The key observation is that we don't need the RUN --mount workaround when building the Dockerfile on macOS. The problem is not reproducible there because /proc/sys/crypto is completely absent and libgcrypt therefore doesn't attempt to enforce any FIPS restrictions.

We can

Index: Dockerfile
IDEA additional info:
Subsystem: com.intellij.openapi.diff.impl.patch.CharsetEP
<+>UTF-8
===================================================================
diff --git a/Dockerfile b/Dockerfile
--- a/Dockerfile	(revision 70f573de7639abf1180a0d78b575ea7b71a7a64a)
+++ b/Dockerfile	(date 1730396147875)
@@ -46,7 +46,8 @@
 RUN install -m 0755 -d /etc/apt/keyrings
 COPY --chmod=0644 bin/keys/docker-apt-keyring.pgp /etc/apt/keyrings/docker.gpg
 ARG azul_docker_version
-RUN --mount=type=bind,source=fips_enabled,target=/proc/sys/crypto/fips_enabled \
+ARG azul_proc_sys_crypto=/tmp
+RUN --mount=type=bind,source=fips_enabled,target=${azul_proc_sys_crypto}/fips_enabled \
     set -o pipefail \
     && ( \
       echo "deb [arch="$(dpkg --print-architecture)" signed-by=/etc/apt/keyrings/docker.gpg] https://download.docker.com/linux/debian "$(. /etc/os-release && echo "$VERSION_CODENAME")" stable" \

and then override azul_proc_sys_crypto on the EC2 instance to actually point to /proc/sys/crypto.
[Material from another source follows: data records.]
-- ==== Sys2Proof/Machine/Arith.lean ====
section
/-! DEFINITION. Register arithmetic of the address stream: `NOP` to `ADDPI`, and `MOV` (R203 to R206). -/

namespace Sys2Proof.Machine

/-- An AR instruction of R203 with two sources: `S(rd) := f(S(ra), S(rb))` after `lat` cycles. -/
def execAr (k : Ctl) (lat : Nat) (rd ra rb : BitVec 6) (f : Word → Word → Word) (s : State) : Out :=
  execA k (fun s => regs lat [.s rd.toNat (f (s.cur.S ra.toNat) (s.cur.S rb.toNat))] s) s

/-- A shift of R203: its count is bits [5:0] of `S(rb)` (R204). -/
def execShift (k : Ctl) (rd ra rb : BitVec 6) (f : Word → Nat → Word) (s : State) : Out :=
  execAr k 1 rd ra rb (fun x y => f x (y.toNat % 64)) s

/-- A unary instruction of R203. -/
def execUnary (k : Ctl) (rd ra : BitVec 6) (f : Word → Word) (s : State) : Out :=
  execA k (fun s => regs 1 [.s rd.toNat (f (s.cur.S ra.toNat))] s) s

/-- An instruction of R205 on pairs. -/
def execPairOp (k : Ctl) (rd ra rb : BitVec 6) (f : DWord → DWord → DWord) (s : State) : Out :=
  execA k (fun s => regs 1 (pairWrites rd.toNat (f (s.cur.S64 ra.toNat) (s.cur.S64 rb.toNat))) s) s

/-- A 64-bit shift of R205: its count is bits [6:0] of `S(rb)`. -/
def execPairShift (k : Ctl) (rd ra rb : BitVec 6) (f : DWord → Nat → DWord) (s : State) : Out :=
  execA k (fun s => regs 1 (pairWrites rd.toNat (f (s.cur.S64 ra.toNat) ((s.cur.S rb.toNat).toNat % 128))) s) s

/-- An AI instruction of R206 on the sign-extended immediate. -/
def execAi (k : Ctl) (lat : Nat) (rd ra : BitVec 6) (imm : BitVec 24) (f : Word → Word → Word) (s : State) : Out :=
  execA k (fun s => regs lat [.s rd.toNat (f (s.cur.S ra.toNat) (imm.signExtend 32))] s) s

/-- A shift of R206: its count is the immediate. -/
def execShiftI (k : Ctl) (rd ra : BitVec 6) (imm : BitVec 24) (f : Word → Nat → Word) (s : State) : Out :=
  execA k (fun s => regs 1 [.s rd.toNat (f (s.cur.S ra.toNat) imm.toNat)] s) s

/-- NOP (R203): its place in the stream, and its flag. -/
def execNop (k : Ctl) (s : State) : Out := execA k (regs 1 []) s
/-- ADD (R203). -/
def execAdd (k : Ctl) (rd ra rb : BitVec 6) (s : State) : Out := execAr k 1 rd ra rb (· + ·) s
/-- SUB (R203). -/
def execSub (k : Ctl) (rd ra rb : BitVec 6) (s : State) : Out := execAr k 1 rd ra rb (· - ·) s
/-- AND (R203). -/
def execAnd (k : Ctl) (rd ra rb : BitVec 6) (s : State) : Out := execAr k 1 rd ra rb (· &&& ·) s
/-- OR (R203). -/
def execOr (k : Ctl) (rd ra rb : BitVec 6) (s : State) : Out := execAr k 1 rd ra rb (· ||| ·) s
/-- XOR (R203). -/
def execXor (k : Ctl) (rd ra rb : BitVec 6) (s : State) : Out := execAr k 1 rd ra rb (· ^^^ ·) s
/-- SHL (R203, R204). -/
def execShl (k : Ctl) (rd ra rb : BitVec 6) (s : State) : Out := execShift k rd ra rb shlW s
/-- SHR (R203, R204). -/
def execShr (k : Ctl) (rd ra rb : BitVec 6) (s : State) : Out := execShift k rd ra rb shrW s
/-- SAR (R203, R204). -/
def execSar (k : Ctl) (rd ra rb : BitVec 6) (s : State) : Out := execShift k rd ra rb sarW s
/-- MUL (R203). -/
def execMul (k : Ctl) (rd ra rb : BitVec 6) (s : State) : Out := execAr k 3 rd ra rb (· * ·) s
/-- MULH (R203). -/
def execMulh (k : Ctl) (rd ra rb : BitVec 6) (s : State) : Out := execAr k 3 rd ra rb mulhS s
/-- MULHN (R203). -/
def execMulhn (k : Ctl) (rd ra rb : BitVec 6) (s : State) : Out := execAr k 3 rd ra rb mulhU s
/-- DIV (R203, R204). -/
def execDiv (k : Ctl) (rd ra rb : BitVec 6) (s : State) : Out := execAr k 24 rd ra rb divS s
/-- DIVN (R203, R204). -/
def execDivn (k : Ctl) (rd ra rb : BitVec 6) (s : State) : Out := execAr k 24 rd ra rb divU s
/-- REM (R203, R204). -/
def execRem (k : Ctl) (rd ra rb : BitVec 6) (s : State) : Out := execAr k 24 rd ra rb remS s
/-- REMN (R203, R204). -/
def execRemn (k : Ctl) (rd ra rb : BitVec 6) (s : State) : Out := execAr k 24 rd ra rb remU s
/-- MIN (R203). -/
def execMin (k : Ctl) (rd ra rb : BitVec 6) (s : State) : Out := execAr k 1 rd ra rb minS s
/-- MAX (R203). -/
def execMax (k : Ctl) (rd ra rb : BitVec 6) (s : State) : Out := execAr k 1 rd ra rb maxS s
/-- MINN (R203). -/
def execMinn (k : Ctl) (rd ra rb : BitVec 6) (s : State) : Out := execAr k 1 rd ra rb minU s
/-- MAXN (R203). -/
def execMaxn (k : Ctl) (rd ra rb : BitVec 6) (s : State) : Out := execAr k 1 rd ra rb maxU s
/-- SET (R203): 1 if the condition holds, else 0. -/
def execSet (k : Ctl) (rd ra rb : BitVec 6) (c : BitVec 4) (s : State) : Out :=
  execAr k 1 rd ra rb (fun x y => boolWord (cond c.toNat x y)) s
/-- SEL (R203). -/
def execSel (k : Ctl) (rd ra rb : BitVec 6) (c : BitVec 4) (s : State) : Out :=
  execAr k 1 rd ra rb (fun x y => if cond c.toNat x y then x else y) s
/-- CLZ (R203). -/
def execClz (k : Ctl) (rd ra : BitVec 6) (s : State) : Out :=
  execUnary k rd ra (fun x => BitVec.ofNat 32 (leadingZeros x)) s
/-- POPC (R203). -/
def execPopc (k : Ctl) (rd ra : BitVec 6) (s : State) : Out :=
  execUnary k rd ra (fun x => BitVec.ofNat 32 (popcount x)) s
/-- BREV (R203). -/
def execBrev (k : Ctl) (rd ra : BitVec 6) (s : State) : Out := execUnary k rd ra bitReverse s
/-- ADDP (R205). -/
def execAddp (k : Ctl) (rd ra rb : BitVec 6) (s : State) : Out := execPairOp k rd ra rb (· + ·) s
/-- SUBP (R205). -/
def execSubp (k : Ctl) (rd ra rb : BitVec 6) (s : State) : Out := execPairOp k rd ra rb (· - ·) s
/-- SHLP (R205): a count of 64 to 127 gives 0. -/
def execShlp (k : Ctl) (rd ra rb : BitVec 6) (s : State) : Out := execPairShift k rd ra rb (fun x n => x <<< n) s
/-- SHRP (R205): a logical right shift. -/
def execShrp (k : Ctl) (rd ra rb : BitVec 6) (s : State) : Out := execPairShift k rd ra rb (fun x n => x >>> n) s
/-- MOV (R205). -/
def execMov (k : Ctl) (rd ra : BitVec 6) (s : State) : Out := execUnary k rd ra id s
/-- ADDI (R206). -/
def execAddi (k : Ctl) (rd ra : BitVec 6) (imm : BitVec 24) (s : State) : Out := execAi k 1 rd ra imm (· + ·) s
/-- ANDI (R206). -/
def execAndi (k : Ctl) (rd ra : BitVec 6) (imm : BitVec 24) (s : State) : Out := execAi k 1 rd ra imm (· &&& ·) s
/-- ORI (R206). -/
def execOri (k : Ctl) (rd ra : BitVec 6) (imm : BitVec 24) (s : State) : Out := execAi k 1 rd ra imm (· ||| ·) s
/-- XORI (R206). -/
def execXori (k : Ctl) (rd ra : BitVec 6) (imm : BitVec 24) (s : State) : Out := execAi k 1 rd ra imm (· ^^^ ·) s
/-- SHLI (R206). -/
def execShli (k : Ctl) (rd ra : BitVec 6) (imm : BitVec 24) (s : State) : Out := execShiftI k rd ra imm shlW s
/-- SHRI (R206). -/
def execShri (k : Ctl) (rd ra : BitVec 6) (imm : BitVec 24) (s : State) : Out := execShiftI k rd ra imm shrW s
/-- SARI (R206). -/
def execSari (k : Ctl) (rd ra : BitVec 6) (imm : BitVec 24) (s : State) : Out := execShiftI k rd ra imm sarW s
/-- MULI (R206). -/
def execMuli (k : Ctl) (rd ra : BitVec 6) (imm : BitVec 24) (s : State) : Out := execAi k 3 rd ra imm (· * ·) s
/-- SETI (R206): the condition is bits [23:20] of the immediate, y is [19:0] sign-extended. -/
def execSeti (k : Ctl) (rd ra : BitVec 6) (imm : BitVec 24) (s : State) : Out :=
  execUnary k rd ra (fun x => boolWord (cond (imm.toNat / 2 ^ 20) x ((imm.extractLsb' 0 20).signExtend 32))) s
/-- MOVHI (R206): the immediate fills bits [31:16] (R188). -/
def execMovhi (k : Ctl) (rd _ra : BitVec 6) (imm : BitVec 24) (s : State) : Out :=
  execA k (regs 1 [.s rd.toNat (BitVec.ofNat 32 (imm.toNat * 2 ^ 16))]) s
/-- ADDPI (R206): the immediate as 64 bits. -/
def execAddpi (k : Ctl) (rd ra : BitVec 6) (imm : BitVec 24) (s : State) : Out :=
  execA k (fun s => regs 1 (pairWrites rd.toNat (s.cur.S64 ra.toNat + imm.signExtend 64)) s) s

end Sys2Proof.Machine
end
Alternatively, we could disable FIPS mode on the instance.

Independently, we should ask Docker to remove the MD5 hashes from their InRelease file for bookworm. Either workaround (RUN --mount … target=${azul_proc_sys_crypto}/fips_enabled … or the FIPS mode disablement) could be reverted when they do.

Assignee to try the first workaround on tempdev. I verified it on my local Mac already.

[hannes-ucsc]

Independently, we should ask Docker to remove the MD5 hashes from their InRelease file for bookworm.

docker/docker-ce-packaging#1096

I also created #6675 so that we can add a FIXME referring to it in this PR.